Finding DFA: Hint to Construct NFA for ((0∪1)*10* ∪ 0)

[I like Serena]

Why is it like that? (Thinking)

It's an arbitrary choice of the procedure.
It includes all empty transitions after each state.
Instead we just started with the start state after which we included all empty transitions before and after each state. (Nerd)

tl;dr it does not matter. (Wink)

 

[evinda]

It's an arbitrary choice of the procedure.
It includes all empty transitions after each state.
Instead we just started with the start state after which we included all empty transitions before and after each state. (Nerd)

tl;dr it does not matter. (Wink)

So it includes all the states we can reach after any $\epsilon$-transition? Or only the states we can reach after the $\epsilon$-transitions that are immediately reached from the starting state? (Thinking)

 

[I like Serena]

So it includes all the states we can reach after any $\epsilon$-transition? Or only the states we can reach after the $\epsilon$-transitions that are immediately reached from the starting state? (Thinking)

The $E$ function includes all states we can reach after any $\epsilon$-transition.
For consistency, no exception is made for the starting state. (Emo)

 

[evinda]

The $E$ function includes all states we can reach after any $\epsilon$-transition.

Which function do you mean with the "$E$ function" ? (Thinking)

 

[I like Serena]

Which function do you mean with the "$E$ function" ? (Thinking)

The one that your notes refer to as:

Formally, for $R \subseteq Q$ let
\[E(R)=\{q \mid q\text{ can be reached from R by traveling along $0$ or more $\varepsilon$ arrows} \}.\]
(Thinking)

 

[evinda]

The one that your notes refer to as:

Formally, for $R \subseteq Q$ let
\[E(R)=\{q \mid q\text{ can be reached from R by traveling along $0$ or more $\varepsilon$ arrows} \}.\]
(Thinking)

Yes, I see.. I had understood it wrong and I thought that you meant that the starting state should contain all the states that could be reached after any $\epsilon$-transition... but the new starting state contains the starting state of the nfa and any states that can be reached after having read $\epsilon$ exactly after the starting state. Right?

 

[I like Serena]

Yes, I see.. I had understood it wrong and I thought that you meant that the starting state should contain all the states that could be reached after any $\epsilon$-transition... but the new starting state contains the starting state of the nfa and any states that can be reached after having read $\epsilon$ exactly after the starting state.

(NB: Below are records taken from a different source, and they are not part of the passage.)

-- ==== Sys2Proof/Laws/Tame2.lean ====
section
/-! SUPPORT. `Tame` through the functions of Contexts, Flags, Layers, Reduce: one lemma per function. -/

namespace Sys2Proof.Machine

set_option linter.unusedVariables false

/-! ## Contexts -/

theorem tame_clearObjects {s : State} {t c} (ht' : Tame s t) : Tame s (clearObjects t c) := by
  unfold clearObjects
  refine tame_foldl (fun u0 y1 h2 => ?_) ‹_›
  extract_lets -underBinder -merge +onlyGivenNames x3
  try clear_value x3
  exact tame_setF (tame_wr64 ‹_›)
theorem tame_wipeUnder {s : State} {t w} (ht' : Tame s t) : Tame s (wipeUnder t w) := by
  unfold wipeUnder
  extract_lets -underBinder -merge +onlyGivenNames x0
  try clear_value x0
  exact tame_foldl (fun u1 y2 h3 => tame_wipe (tame_mk ‹_›)) ‹_›
theorem tameP_openCtx {s : State} {old c} (hold' : Tame s old) : TameP s (openCtx old c) := by
  unfold openCtx
  extract_lets -underBinder -merge +onlyGivenNames x0
  have h1 : Tame s x0 := tame_wipeUnder (tame_wipeUnder ‹_›)
  try clear_value x0
  extract_lets -underBinder -merge +onlyGivenNames x2
  have h3 : Tame s x2 := tame_setF ‹_›
  try clear_value x2
  extract_lets -underBinder -merge +onlyGivenNames x4
  have h5 : Tame s x4 := tame_setF ‹_›
  try clear_value x4
  extract_lets -underBinder -merge +onlyGivenNames x6
  have h7 : Tame s x6 := tame_setF ‹_›
  try clear_value x6
  extract_lets -underBinder -merge +onlyGivenNames x8
  have h9 : TameP s x8 := tameP_reserve ‹_›
  try clear_value x8
  extract_lets -underBinder -merge +onlyGivenNames x10
  have h11 : TameP s x10 := tameP_reserve (tame_fst ‹_›)
  try clear_value x10
  exact tame_ite (P := TameP s) (tameP_mk (tame_bump ‹_›)) (tameP_mk (tame_clearObjects (tame_wr (tame_fst ‹_›))))
theorem tame_ctxOpenWrite {s : State} {t r c v} (ht' : Tame s t) : Tame s (ctxOpenWrite t r c v) := by
  unfold ctxOpenWrite
  refine tame_ite (P := Tame s) ‹_› ?_
  extract_lets -underBinder -merge +onlyGivenNames x0
  try clear_value x0
  extract_lets -underBinder -merge +onlyGivenNames x1
  have h2 : TameP s x1 := tame_ite (P := TameP s) (tameP_openCtx ‹_›) (tameP_mk (tame_ite (P := Tame s) (tame_bump ‹_›) ‹_›))
  try clear_value x1
  exact tame_setF (tame_fst ‹_›)
theorem goes_execCtxOpen {s : State} {r c v t} (ht' : Tame s t) : Goes s (execCtxOpen r c v t) := by
  unfold execCtxOpen
  exact goes_access ‹_› (fun u0 h1 => tame_ctxOpenWrite ‹_›)
theorem tame_failUnstarted {s : State} {t k} (ht' : Tame s t) : Tame s (failUnstarted t k) := by
  unfold failUnstarted
  exact tame_withQueue ‹_›
theorem tame_failQueued {s : State} {t c} (ht' : Tame s t) : Tame s (failQueued t c) := by
  unfold failQueued
  exact tame_foldl (fun u0 y1 h2 => tame_ite (P := Tame s) (tame_endKernel ‹_›) ‹_›) ‹_›
theorem tame_ctxCloseWrite {s : State} {t r c v} (ht' : Tame s t) : Tame s (ctxCloseWrite t r c v) := by
  unfold ctxCloseWrite
  refine tame_ite (P := Tame s) ‹_› ?_
  extract_lets -underBinder -merge +onlyGivenNames x0
  have h1 : Tame s x0 := tame_failQueued (tame_setF ‹_›)
  try clear_value x0
  exact tame_foldl (fun u2 y3 h4 => tame_failUnstarted (tame_stopFetch ‹_›)) ‹_›
theorem goes_execCtxClose {s : State} {r c v t} (ht' : Tame s t) : Goes s (execCtxClose r c v t) := by
  unfold execCtxClose
  exact goes_access ‹_› (fun u0 h1 => tame_ctxCloseWrite ‹_›)

/-! ## Flags -/

theorem tame_stick {s : State} {t f b} (ht' : Tame s t) : Tame s (stick t f b) := by
  unfold stick
  exact tame_ite (P := Tame s) (tame_setF ‹_›) ‹_›
theorem tame_cayFlags {s : State} {t n f} (ht' : Tame s t) : Tame s (cayFlags t n f) := by
  unfold cayFlags
  exact tame_stick (tame_stick (tame_stick (tame_stick ‹_›)))
theorem tame_cayNv {s : State} {t n cause w} (ht' : Tame s t) : Tame s (cayNv t n cause w) := by
  unfold cayNv
  extract_lets -underBinder -merge +onlyGivenNames x0
  have h1 : Tame s x0 := tame_setF ‹_›
  try clear_value x0
  refine tame_ite (P := Tame s) ‹_› ?_
  extract_lets -underBinder -merge +onlyGivenNames x2
  have h3 : Tame s x2 := tame_wr ‹_›
  try clear_value x2
  extract_lets -underBinder -merge +onlyGivenNames x4
  have h5 : Tame s x4 := tame_wr ‹_›
  try clear_value x4
  extract_lets -underBinder -merge +onlyGivenNames x6
  have h7 : Tame s x6 := tame_wr ‹_›
  try clear_value x6
  exact tame_wr ‹_›
theorem tame_cwFlags {s : State} {t n f} (ht' : Tame s t) : Tame s (cwFlags t n f) := by
  unfold cwFlags
  exact tame_stick (tame_stick (tame_stick (tame_stick ‹_›)))
theorem tame_cwNv {s : State} {t n cause job group element} (ht' : Tame s t) : Tame s (cwNv t n cause job group element) := by
  unfold cwNv
  extract_lets -underBinder -merge +onlyGivenNames x0
  have h1 : Tame s x0 := tame_setF ‹_›
  try clear_value x0
  refine tame_ite (P := Tame s) ‹_› ?_
  extract_lets -underBinder -merge +onlyGivenNames x2
  have h3 : Tame s x2 := tame_wr ‹_›
  try clear_value x2
  exact tame_wr ‹_›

Right?

Yep! (Nod)

Still, that is any state that could be reached after any $\epsilon$-transition... without actually reading an input symbol. (Nerd)

 

[evinda]

Yep! (Nod)

Still, that is any state that could be reached after any $\epsilon$-transition... without actually reading an input symbol. (Nerd)

I see... Thank you! (Smile)

 

[evinda]

How can we justify in a few words that the dfa indeed recognizes the language $((0 \cup 1)^{\star}10^{\star}) \cup 0$? (Thinking)